THE TASK.
Please say how many lines in the records contain the word "Machine", giving only the number.

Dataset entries
───

/-- Settles O28: of the things a command can do, three leave `ERR` as it is, and the other three are the recording of
one fault each. -/
theorem faultsArePrecise : Obligations.FaultsArePrecise := by
  intro i s
  rcases exec_cases i s with ⟨-, e⟩ | ⟨herr, -, e⟩ | ⟨herr, -, -, -, e⟩ | ⟨herr, -, -, -, e⟩ |
    ⟨-, -, data, k, -, -, -, e⟩ | ⟨-, -, -, -, d, -, e⟩ <;> refine ⟨_, e, fun hne => ?_⟩
  · exact absurd rfl hne
  · exact ⟨herr, .inl rfl, rfl⟩
  · exact ⟨herr, .inr (.inr rfl), rfl⟩
  · exact ⟨herr, .inr (.inl rfl), rfl⟩
  · exact absurd rfl hne
  · exact absurd rfl hne

end Sys2Proof.Machine
end

section
/-! SUPPORT. The statements of 70_reset_and_hazards.md: Reset (R99), the totality of a step (R106), and the runs of a
keyed engine (R101, R103). -/

namespace Sys2Proof.Machine

/-! ### Runs of a keyed engine -/

/-- The engine is past its first Reset, has recorded no fault, and holds the key `k`. -/
structure State.RunningUnder (k : MasterKey) (s : State) : Prop where
  resetDone : s.resetDone = true
  err : s.err = 0
  kv : s.kv = true
  key : s.key = k

theorem State.RunningUnder.withResult {k : MasterKey} {s : State} (hs : s.RunningUnder k) (d : Block) :
    (s.withResult d).RunningUnder k :=
  ⟨hs.resetDone, hs.err, hs.kv, hs.key⟩

/-- A legal cipher command issued to a keyed running engine writes its result (R15, R101). -/
theorem State.RunningUnder.perform_cipher {k : MasterKey} {s : State} (hs : s.RunningUnder k) {i : Instr} {d : Block}
    (hres : cipherResult k i = some d) : perform (issueOf i) s = .next (s.withResult d) :=
  (perform_issueOf hs.resetDone i).trans (exec_cipher_of_keyed hs.err hs.kv (hs.key.symm ▸ hres))

/-- Legal cipher commands leave a keyed running engine keyed and running, by induction on the commands (R101, R103). -/
theorem State.RunningUnder.runActions_ciphers {k : MasterKey} {is : List Instr} {s : State} (hs : s.RunningUnder k)
    (hres : ∀ i ∈ is, (cipherResult k i).isSome = true) :
    ∃ t, runActions (is.map issueOf) s = .next t ∧ t.RunningUnder k := by
  induction is generalizing s with
  | nil => exact ⟨s.withInputs [], runActions_nil s, hs.resetDone, hs.err, hs.kv, hs.key⟩
  | cons i is ih =>
    obtain ⟨hi, his⟩ := List.forall_mem_cons.1 hres
    obtain ⟨d, hd⟩ := Option.isSome_iff_exists.1 hi
    obtain ⟨t, hrun, ht⟩ := ih (hs.withResult d) his
    exact ⟨t, (runActions_cons_of_next (hs.perform_cipher hd) _).trans hrun, ht⟩

/-- Settles O46: the commands before the last leave the engine keyed and running, and there the last writes its
result. -/
theorem keyedRunsNeverFault : Obligations.KeyedRunsNeverFault := by
  intro is last s hd herr hkv hres
  obtain ⟨his, hlast⟩ := List.forall_mem_append.1 hres
  obtain ⟨d, hresult⟩ := Option.isSome_iff_exists.1 (hlast last (List.mem_singleton_self last))
  obtain ⟨t, hrun, ht⟩ := State.RunningUnder.runActions_ciphers ⟨hd, herr, hkv, rfl⟩ his
  have hend : (t.withResult d).RunningUnder s.key := ht.withResult d
  refine ⟨(t.withResult d).withInputs [], ?_, beq_iff_eq.2 hend.err, hend.key, hend.kv, rfl, hresult⟩
  calc runActions ((is ++ [last]).map issueOf) s
      = runActions (is.map issueOf ++ [issueOf last]) s := by rw [List.map_append, List.map_singleton]
    _ = runActions [issueOf last] t := runsComposeInIssueOrder _ _ s t hrun
    _ = runActions [] (t.withResult d) := runActions_cons_of_next (ht.perform_cipher hresult) []
    _ = _ := runActions_nil _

───

TASK RESULT.
2